Knowing the values of the ratio h0/h1 (Eq. 15) and the β coefficient (Eq. 22), the sequent depth of a sill-controlled B-jump can be calculated by the momentum equation (Eq. 13). Table 1 shows the performance of Eq. (13) in predicting the sequent depth of a Bs-minimum jump. Also, the comparison between the experimental and estimated ht/h1 values by Eq. (13) for sill-controlled B-jumps is showed in Fig. 14. The mean error and the R2 coefficient of Eq. (13) was calculated equal to 2.25% and 0.97, respectively. The distribution of the estimate error of ht/h1 by Eq. (13) is normal, and 99.9% of the predicted points fall within the \(\pm\)1 % error bands (Fig. 15).
Figure 16 shows the comparison of the tail-water depth, and the rate of energy dissipation for the free and sill-controlled B-jump. In this Figure, the maximum z1/h1 (calculated by Eq. 19) is also presented for different ranges of s/xs (min). The free B-jump is generated for the case of s/xs (min) = 0, in which the tail-water depth is higher (Fig. 16a), compared to the sill-controlled B-jump (s/xs > 0). As shown, for the different ranges of s/xs (min), the maximum reduction in the tail-water depth occurs at the toe of the chute (z1/h1 = 0), and as the jump toe location moves away from the bottom kink, the difference between the tail-water depth of the sill-controlled and free B-jump decreases and finally the effect of the sill becomes negligible for (z1/h1)max.

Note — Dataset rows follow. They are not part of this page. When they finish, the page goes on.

@[simp] theorem setCl_pending (i : Nat) (k : Cluster) : (s.setCl i k).pending = s.pending := rfl
@[simp] theorem setCl_freeCtr (i : Nat) (k : Cluster) : (s.setCl i k).freeCtr = s.freeCtr := rfl
@[simp] theorem setCl_g (i : Nat) (k : Cluster) : (s.setCl i k).g = s.g := rfl
@[simp] theorem setCl_regs (i : Nat) (k : Cluster) : (s.setCl i k).regs = s.regs := rfl
@[simp] theorem setCl_faults (i : Nat) (k : Cluster) : (s.setCl i k).faults = s.faults := rfl
@[simp] theorem setCl_evr (i : Nat) (k : Cluster) : (s.setCl i k).evr = s.evr := rfl
@[simp] theorem setCl_faultPin (i : Nat) (k : Cluster) : (s.setCl i k).faultPin = s.faultPin := rfl
@[simp] theorem setCl_msix (i : Nat) (k : Cluster) : (s.setCl i k).msix = s.msix := rfl
@[simp] theorem setCl_hostMem (i : Nat) (k : Cluster) : (s.setCl i k).hostMem = s.hostMem := rfl
@[simp] theorem setCl_instances (i : Nat) (k : Cluster) : (s.setCl i k).instances = s.instances := rfl
@[simp] theorem setCl_link (i : Nat) (k : Cluster) : (s.setCl i k).link = s.link := rfl
@[simp] theorem setCl_engines (i : Nat) (k : Cluster) : (s.setCl i k).engines = s.engines := rfl
@[simp] theorem setCl_sch (i : Nat) (k : Cluster) : (s.setCl i k).sch = s.sch := rfl
@[simp] theorem setCl_maus (i : Nat) (k : Cluster) : (s.setCl i k).maus = s.maus := rfl
@[simp] theorem setCl_keys (i : Nat) (k : Cluster) : (s.setCl i k).keys = s.keys := rfl
@[simp] theorem setCl_bbram (i : Nat) (k : Cluster) : (s.setCl i k).bbram = s.bbram := rfl
@[simp] theorem setCl_dram (i : Nat) (k : Cluster) : (s.setCl i k).dram = s.dram := rfl
@[simp] theorem setCl_ent (i : Nat) (k : Cluster) : (s.setCl i k).ent = s.ent := rfl
@[simp] theorem setCl_otp (i : Nat) (k : Cluster) : (s.setCl i k).otp = s.otp := rfl
@[simp] theorem setCl_lc (i : Nat) (k : Cluster) : (s.setCl i k).lc = s.lc := rfl
@[simp] theorem setCl_lcc (i : Nat) (k : Cluster) : (s.setCl i k).lcc = s.lcc := rfl
@[simp] theorem setCl_boot (i : Nat) (k : Cluster) : (s.setCl i k).boot = s.boot := rfl
@[simp] theorem setCl_tmp (i : Nat) (k : Cluster) : (s.setCl i k).tmp = s.tmp := rfl
@[simp] theorem setCl_alarm (i : Nat) (k : Cluster) : (s.setCl i k).alarm = s.alarm := rfl
@[simp] theorem setCl_gov (i : Nat) (k : Cluster) : (s.setCl i k).gov = s.gov := rfl
@[simp] theorem setCl_dge (i : Nat) (k : Cluster) : (s.setCl i k).dge = s.dge := rfl
@[simp] theorem setCl_dma (i : Nat) (k : Cluster) : (s.setCl i k).dma = s.dma := rfl
@[simp] theorem setCl_sd (i : Nat) (k : Cluster) : (s.setCl i k).sd = s.sd := rfl
@[simp] theorem setCl_nor (i : Nat) (k : Cluster) : (s.setCl i k).nor = s.nor := rfl
@[simp] theorem setCl_mgt (i : Nat) (k : Cluster) : (s.setCl i k).mgt = s.mgt := rfl
@[simp] theorem setCl_budgetStart (i : Nat) (k : Cluster) : (s.setCl i k).budgetStart = s.budgetStart := rfl
@[simp] theorem setCl_rdata (i : Nat) (k : Cluster) : (s.setCl i k).rdata = s.rdata := rfl

@[simp] theorem setInst_pending (i : Nat) (x : Instance) : (s.setInst i x).pending = s.pending := rfl
@[simp] theorem setInst_freeCtr (i : Nat) (x : Instance) : (s.setInst i x).freeCtr = s.freeCtr := rfl
@[simp] theorem setInst_g (i : Nat) (x : Instance) : (s.setInst i x).g = s.g := rfl
@[simp] theorem setInst_regs (i : Nat) (x : Instance) : (s.setInst i x).regs = s.regs := rfl
@[simp] theorem setInst_faults (i : Nat) (x : Instance) : (s.setInst i x).faults = s.faults := rfl
@[simp] theorem setInst_evr (i : Nat) (x : Instance) : (s.setInst i x).evr = s.evr := rfl
@[simp] theorem setInst_faultPin (i : Nat) (x : Instance) : (s.setInst i x).faultPin = s.faultPin := rfl
@[simp] theorem setInst_msix (i : Nat) (x : Instance) : (s.setInst i x).msix = s.msix := rfl
@[simp] theorem setInst_hostMem (i : Nat) (x : Instance) : (s.setInst i x).hostMem = s.hostMem := rfl
@[simp] theorem setInst_link (i : Nat) (x : Instance) : (s.setInst i x).link = s.link := rfl
@[simp] theorem setInst_engines (i : Nat) (x : Instance) : (s.setInst i x).engines = s.engines := rfl
@[simp] theorem setInst_clusters (i : Nat) (x : Instance) : (s.setInst i x).clusters = s.clusters := rfl
@[simp] theorem setInst_sch (i : Nat) (x : Instance) : (s.setInst i x).sch = s.sch := rfl
@[simp] theorem setInst_maus (i : Nat) (x : Instance) : (s.setInst i x).maus = s.maus := rfl
@[simp] theorem setInst_keys (i : Nat) (x : Instance) : (s.setInst i x).keys = s.keys := rfl
@[simp] theorem setInst_bbram (i : Nat) (x : Instance) : (s.setInst i x).bbram = s.bbram := rfl
@[simp] theorem setInst_dram (i : Nat) (x : Instance) : (s.setInst i x).dram = s.dram := rfl
@[simp] theorem setInst_ent (i : Nat) (x : Instance) : (s.setInst i x).ent = s.ent := rfl
@[simp] theorem setInst_otp (i : Nat) (x : Instance) : (s.setInst i x).otp = s.otp := rfl
@[simp] theorem setInst_lc (i : Nat) (x : Instance) : (s.setInst i x).lc = s.lc := rfl
@[simp] theorem setInst_lcc (i : Nat) (x : Instance) : (s.setInst i x).lcc = s.lcc := rfl
@[simp] theorem setInst_boot (i : Nat) (x : Instance) : (s.setInst i x).boot = s.boot := rfl
@[simp] theorem setInst_tmp (i : Nat) (x : Instance) : (s.setInst i x).tmp = s.tmp := rfl
@[simp] theorem setInst_alarm (i : Nat) (x : Instance) : (s.setInst i x).alarm = s.alarm := rfl
@[simp] theorem setInst_gov (i : Nat) (x : Instance) : (s.setInst i x).gov = s.gov := rfl
@[simp] theorem setInst_dge (i : Nat) (x : Instance) : (s.setInst i x).dge = s.dge := rfl
@[simp] theorem setInst_dma (i : Nat) (x : Instance) : (s.setInst i x).dma = s.dma := rfl
@[simp] theorem setInst_sd (i : Nat) (x : Instance) : (s.setInst i x).sd = s.sd := rfl
@[simp] theorem setInst_nor (i : Nat) (x : Instance) : (s.setInst i x).nor = s.nor := rfl
@[simp] theorem setInst_mgt (i : Nat) (x : Instance) : (s.setInst i x).mgt = s.mgt := rfl
@[simp] theorem setInst_budgetStart (i : Nat) (x : Instance) : (s.setInst i x).budgetStart = s.budgetStart := rfl
@[simp] theorem setInst_rdata (i : Nat) (x : Instance) : (s.setInst i x).rdata = s.rdata := rfl

@[simp] theorem setQueue_pending (i q : Nat) (x : Queue) : (s.setQueue i q x).pending = s.pending := rfl
@[simp] theorem setQueue_freeCtr (i q : Nat) (x : Queue) : (s.setQueue i q x).freeCtr = s.freeCtr := rfl
@[simp] theorem setQueue_g (i q : Nat) (x : Queue) : (s.setQueue i q x).g = s.g := rfl
@[simp] theorem setQueue_regs (i q : Nat) (x : Queue) : (s.setQueue i q x).regs = s.regs := rfl
@[simp] theorem setQueue_faults (i q : Nat) (x : Queue) : (s.setQueue i q x).faults = s.faults := rfl
@[simp] theorem setQueue_evr (i q : Nat) (x : Queue) : (s.setQueue i q x).evr = s.evr := rfl
@[simp] theorem setQueue_faultPin (i q : Nat) (x : Queue) : (s.setQueue i q x).faultPin = s.faultPin := rfl
@[simp] theorem setQueue_msix (i q : Nat) (x : Queue) : (s.setQueue i q x).msix = s.msix := rfl
@[simp] theorem setQueue_hostMem (i q : Nat) (x : Queue) : (s.setQueue i q x).hostMem = s.hostMem := rfl
@[simp] theorem setQueue_link (i q : Nat) (x : Queue) : (s.setQueue i q x).link = s.link := rfl
@[simp] theorem setQueue_engines (i q : Nat) (x : Queue) : (s.setQueue i q x).engines = s.engines := rfl
@[simp] theorem setQueue_clusters (i q : Nat) (x : Queue) : (s.setQueue i q x).clusters = s.clusters := rfl
@[simp] theorem setQueue_sch (i q : Nat) (x : Queue) : (s.setQueue i q x).sch = s.sch := rfl
@[simp] theorem setQueue_maus (i q : Nat) (x : Queue) : (s.setQueue i q x).maus = s.maus := rfl
@[simp] theorem setQueue_keys (i q : Nat) (x : Queue) : (s.setQueue i q x).keys = s.keys := rfl
@[simp] theorem setQueue_bbram (i q : Nat) (x : Queue) : (s.setQueue i q x).bbram = s.bbram := rfl
@[simp] theorem setQueue_dram (i q : Nat) (x : Queue) : (s.setQueue i q x).dram = s.dram := rfl
@[simp] theorem setQueue_ent (i q : Nat) (x : Queue) : (s.setQueue i q x).ent = s.ent := rfl
@[simp] theorem setQueue_otp (i q : Nat) (x : Queue) : (s.setQueue i q x).otp = s.otp := rfl
@[simp] theorem setQueue_lc (i q : Nat) (x : Queue) : (s.setQueue i q x).lc = s.lc := rfl
@[simp] theorem setQueue_lcc (i q : Nat) (x : Queue) : (s.setQueue i q x).lcc = s.lcc := rfl
@[simp] theorem setQueue_boot (i q : Nat) (x : Queue) : (s.setQueue i q x).boot = s.boot := rfl
@[simp] theorem setQueue_tmp (i q : Nat) (x : Queue) : (s.setQueue i q x).tmp = s.tmp := rfl
@[simp] theorem setQueue_alarm (i q : Nat) (x : Queue) : (s.setQueue i q x).alarm = s.alarm := rfl
@[simp] theorem setQueue_gov (i q : Nat) (x : Queue) : (s.setQueue i q x).gov = s.gov := rfl
@[simp] theorem setQueue_dge (i q : Nat) (x : Queue) : (s.setQueue i q x).dge = s.dge := rfl
@[simp] theorem setQueue_dma (i q : Nat) (x : Queue) : (s.setQueue i q x).dma = s.dma := rfl
@[simp] theorem setQueue_sd (i q : Nat) (x : Queue) : (s.setQueue i q x).sd = s.sd := rfl
@[simp] theorem setQueue_nor (i q : Nat) (x : Queue) : (s.setQueue i q x).nor = s.nor := rfl
@[simp] theorem setQueue_mgt (i q : Nat) (x : Queue) : (s.setQueue i q x).mgt = s.mgt := rfl
@[simp] theorem setQueue_budgetStart (i q : Nat) (x : Queue) : (s.setQueue i q x).budgetStart = s.budgetStart := rfl
@[simp] theorem setQueue_rdata (i q : Nat) (x : Queue) : (s.setQueue i q x).rdata = s.rdata := rfl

In addition to reducing the tail-water, increasing the jump efficiency or the energy dissipation through the jump is another significant factor in the proper design of stilling basins. Energy dissipation η for sill-controlled and free B-jumps were calculated using the following equation proposed by Habibzadeh et al. (2011):
$$\eta =1 - \frac{{{H_2}}}{{{H_1}}}$$
23
in which H1 and H2 represent the energy head at the toe and end sections of the jump, respectively.

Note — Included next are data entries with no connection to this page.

theorem wit_hamper_restore :
    Asked restoring 0 0x12 ∧ restoring.targetOk 1 = true
      ∧ restoring.readBuf 0 0 144 (.ok hamper) = (some hamper, restoring) ∧ restoring.openHamper 1 hamper = some []
      ∧ restoring.restoreRoom 1 0 [] = none ∧ (ctrsNeeded 0 []).length ≤ restoring.freeCtrs
      ∧ ∃ r, restoring.restoreEntries 1 { slots := [], ctrs := [] } 0 [] = .ok r := by
  have hlen : hamper.length = 144 := by
    unfold hamper
    rw [List.length_append, gcmSeal_length, hamper_front.1]; rfl
  have hb : restoring.readBuf 0 0 144 (.ok hamper) = (some hamper, restoring) := by
    have hw : restoring.windowOk 0 0 144 false = true := by decide +kernel
    simp [State.readBuf, hw, padTo_self hlen]
  exact ⟨⟨by decide +kernel, by decide +kernel⟩, by decide +kernel, hb, hamper_opens, rfl, Nat.zero_le _, _, rfl⟩

/-- An import for instance 1 under a transport key of zeros in slot 257; the key authority's public keys are zeros. -/
def importing : State :=
  let s := ((keyed.setReg 0x10088 2#32).setReg 0x1008C 1#32).setInst 1 { Instance.reset with
    mbx := { Mailbox.reset with busy := true, inb := wrBytes [] 0 ([4#8, 5#8] ++ natLe 2 12 ++ natLe 8 0 ++ natLe 4 7508) } }
  let s := s.setSlot 257 { s.slot 257 with body := xor32 (List.replicate 32 0#8) (s.bodyMask 257) }
  { s with otp := { s.otp with kaDigest := sha3_256 (List.replicate 2592 0#8 ++ List.replicate 97 0#8) } }

/-- RFC 5649 under 32 zero bytes: TYPE 0x12, SET 0x14, KLEN 2, ATTR 0, then the key bytes 7 and 8. -/
def wrapped : Bytes := natBe 24 0xfb5f67c2fac9c230409aef2f91f7831d7dad932c37308df8

theorem wrapped_opens :
    aesUnwrap (List.replicate 32 0#8) wrapped = some ([0x12#8, 0x14#8] ++ natLe 6 2 ++ [7#8, 8#8]) := by decide +kernel

def messageFront : Bytes :=
  natLe 4 0x31494B41 ++ natLe 2 1 ++ natLe 1 0x12 ++ natLe 1 0x14 ++ importing.targetId ++ natLe 4 0 ++ natLe 4 1 ++ natLe 4 1
    ++ natLe 4 0xE6000004 ++ natLe 4 0x01010001 ++ natLe 4 0 ++ natLe 4 24 ++ natLe 4 0 ++ wrapped

def message : Bytes := messageFront ++ List.replicate 7412 0#8

/-- Bytes behind the front of a string that goes on with zeros. -/
theorem zeros_behind (a : Bytes) (l m k n : Nat) (hl : a.length = l) (h : n ≤ m - k) :
    ((a ++ List.replicate m 0#8).drop (l + k)).take n = List.replicate n 0#8 := by
  rw [← hl, ← List.drop_drop, List.drop_left, List.drop_replicate, List.take_replicate, Nat.min_eq_left h]

theorem message_keys (k n : Nat) (h : n ≤ 7412 - k) : (message.drop (96 + k)).take n = List.replicate n 0#8 := by
  unfold message
  exact zeros_behind messageFront 96 7412 k n rfl h

/-- KEY_IMPORT under signatures that verify: those of the two authority algorithms are uninterpreted. -/
theorem wit_key_import (hm : ∀ a b c d, Config.mlDsa87Verify a b c d = true) (he : ∀ a b c, Config.ecdsaP384Verify a b c = true) :
    Asked importing 1 0x04 ∧ importing.importRefusal 1 message = none
      ∧ (∃ s2, importing.readKey 257 .busError = .ok (List.replicate 32 0#8) s2 ∧ ∃ s3, s2.entryRoom 1 2 = (some 259, s3)
        ∧ ∃ s4, s3.makeEntry 259 (s3.importEntry 1 message [7#8, 8#8] 259) [7#8, 8#8] = some s4)
      ∧ unwrapImport message (List.replicate 32 0#8) = some [7#8, 8#8] ∧ leAt message 44 4 ≠ 0xFFFFFFFF := by
  have hw : leAt message 64 4 = 24 := by decide +kernel
  refine ⟨⟨by decide +kernel, by decide +kernel⟩, ?_, ?_, ?_, by decide +kernel⟩
  · have h1 : importLayoutOk message = true := by decide +kernel
    have h2 : importing.importAuthOk message = true := by
      have hk : importing.otp.kaDigest = sha3_256 (List.replicate 2592 0#8 ++ List.replicate 97 0#8) := rfl
      simp only [State.importAuthOk, authorityOk, hm, he, hw, message_keys 0 2592 (by omega),
        message_keys 2592 97 (by omega), hk, beq_self_eq_true, Bool.and_self]
    have ht : (message.drop 8).take 32 = importing.targetId := rfl
    have h3 : importing.importTargetOk 1 message = true := by
      simp only [State.importTargetOk, ht]
      rw [BEq.rfl]
      decide +kernel
    simp only [State.importRefusal, h1, h2, h3]
    decide +kernel
  · have hk : importing.inlineKey 257 = List.replicate 32 0#8 := by
      have h : importing.inlineKey 257
          = (xor32 (xor32 (List.replicate 32 0#8) (importing.bodyMask 257)) (importing.bodyMask 257)).take 32 := rfl
      rw [h, xor32_cancel _ _ rfl]
      rfl
    have hr : importing.readKey 257 .busError = .ok (importing.inlineKey 257) importing.countDelivery := rfl
    exact ⟨_, hr.trans (by rw [hk]), _, Prod.ext (by decide +kernel) rfl, Option.isSome_iff_exists.mp (by decide +kernel)⟩
  · have h4 : leAt message 6 1 = 0x12 := by decide +kernel
    have h5 : leAt message 7 1 = 0x14 := by decide +kernel
    have hu : (message.drop 72).take 24 = wrapped := by decide +kernel
    simp only [unwrapImport, hw, hu, wrapped_opens, h4, h5, Option.bind_some]
    decide +kernel

/-! ## Entropy -/

/-- Sources in the given state with the given credit, each. -/
def sourced (mode : EntMode) (st : SrcSt) (credit : Nat) : State :=
  { ready with ent := { Ent.reset with
      started := true, mode := mode, sources := (List.range 4).map fun n => (n, { Source.reset with st := st, credit := credit }) } }

/-- R475: the third failure still restarts a source after its retry, and the fourth disables it (R454). -/
theorem test_source_retry :
    let at_ (n : Nat) : State := after (.sourceRetry 3#2) ((sourced .full .pass 0).setSrc 3 { Source.reset with st := .failed, fails := n })
    ((at_ 3).src 3).st = .startup ∧ ((at_ 4).src 3).st = .disabled ∧ (at_ 3).g = 39062500 := by decide +kernel

/-- R471, R472: with one source left passing, ENT halts. -/
theorem test_two_failures_halt :
    let s := (sourced .full .pass 0).setSrc 0 { Source.reset with st := .disabled } |>.setSrc 1 { Source.reset with st := .disabled }
    (after (.sourceHealthFail 3#2 true) s).ent.mode = .halted
      ∧ ((after (.sourceHealthFail 3#2 true) s).src 3).cause = 2 := by decide +kernel

theorem wit_entropy :
    let s0 : State := { ready with lcc := { Lcc.reset with decoded := true } }
    let on := sourced .startup .startup 0
    (s0.ent.started = false ∧ s0.lcc.decoded = true ∧ s0.boot.halted = false ∧ s0.ent.mode = .startup)
      ∧ (on.src 3).st = .startup ∧ on.ent.mode = .startup ∧ on.ent.katFail = false
      ∧ 2 ≤ (after (.startupTestPass 3#2 5#11) (on.setSrc 0 { Source.reset with st := .pass })).passing
      ∧ ((sourced .full .pass 0).src 0).st = .pass
      ∧ (after (.sourceHealthFail 3#2 true) (sourced .degraded .startup 0)).passing < 2
      ∧ ((sourced .full .failed 0).src 3).st = .failed ∧ ready.boot.ready = true
      ∧ (15#4).getLsbD 3 = true ∧ ((sourced .full .disabled 0).src 3).st ≠ .off
      ∧ (let s := sourced .full .pass 60000
        s.ent.block = none ∧ ((List.range 3751).find? fun y => decide (240000 ≤ s.settle.totalAfter y)) = some 0)
      ∧ (let s : State := { serves with ent := { serves.ent with block := some 0#512 } }
        s.ent.block = some 0#512 ∧ s.ent.mode = .full ∧ s.nextWaiting = some (1#4).toNat ∧ s.boot.bootIdDue = false
          ∧ (s.drbg 1).st = .uninst)
      ∧ (let s : State := { serves with ent := { serves.ent with block := some 0#512, drbgs := [(0, { Drbg.reset with st := .reseeding })] } }
        s.nextWaiting = some (0#4).toNat ∧ (s.drbg 0).st = .reseeding)
      ∧ serves.servingDrbg = some 0
      ∧ ((sourced .halted .failed 0).servingDrbg = none ∧ (sourced .halted .failed 0).ent.mode = .halted)
      ∧ (let s : State := { serves with ent := { serves.ent with swBuf := [7#32], supBuf := [8#32] } }
        s.ent.buf false = [7#32] ∧ s.ent.buf true = [8#32])
      ∧ serves.ent.buf true = [] ∧ serves.ent.mode ≠ .halted ∧ serves.ent.ivs.length ≤ 123 := by decide +kernel

theorem wit_entropy_draw : ∃ x u, serves.draw = some (x, u) := ⟨_, _, rfl⟩

/-! ## Digests -/

/-- Instance 1 with a command in its mailbox, a window over the first 16 pages, and the save region enabled. -/
def digesting (cmd : Byte) (payload : Bytes) (ctx : Option (Nat × DgeCtx)) : State :=
  let s := ((hosted.setReg 0x700004 0x80000001#32).setReg 0x700010 0x100000#32).setInst 1 { Instance.reset with
    mbx := { Mailbox.reset with busy := true, inb := wrBytes [] 0 ([cmd, 5#8] ++ natLe 2 payload.length ++ payload) } }
  match ctx with
  | some (k, c) => s.setCtx k c
  | none => s

/-- An OPEN context of SHA-256 and 3 declared bytes. -/
def openCtx : DgeCtx := { DgeCtx.reset with st := .opened, alg := 2, declen := 3 }

def absorbing (finish : Bool) (len : Nat) (last : Bytes) : DgeJob :=
  { finish := finish, viaMbx := false, addr := 0, len := len, last := last, cmp := false, expect := [], outLen := 0
    outAddr := 0, pos := 0 }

Figure (16b) shows the variation of energy dissipation for the free and sill-controlled B-jump at different ranges of s/xs (min). The results show that the presence of a sill increases energy dissipation, and its value increases with increasing s/xs (min). Similar to the tail-water depth, as the jump toe location moves away from the bottom kink, the difference in energy dissipation decreases.
There is no difference between the use of a free and sill-controlled B-jump in reducing the erosion at the basin end. For ht < ht (min), the jump toe position relative to the sill becomes independent of the tail-water, and the type \({\rm I}{\rm I}\) jump is generated for both cases. Therefore, as a general result, the sill-controlled B-jump can be used as a novel alternative to the CHJ to reduce the length of stilling basin and the tail-water, and improve the energy dissipation rate.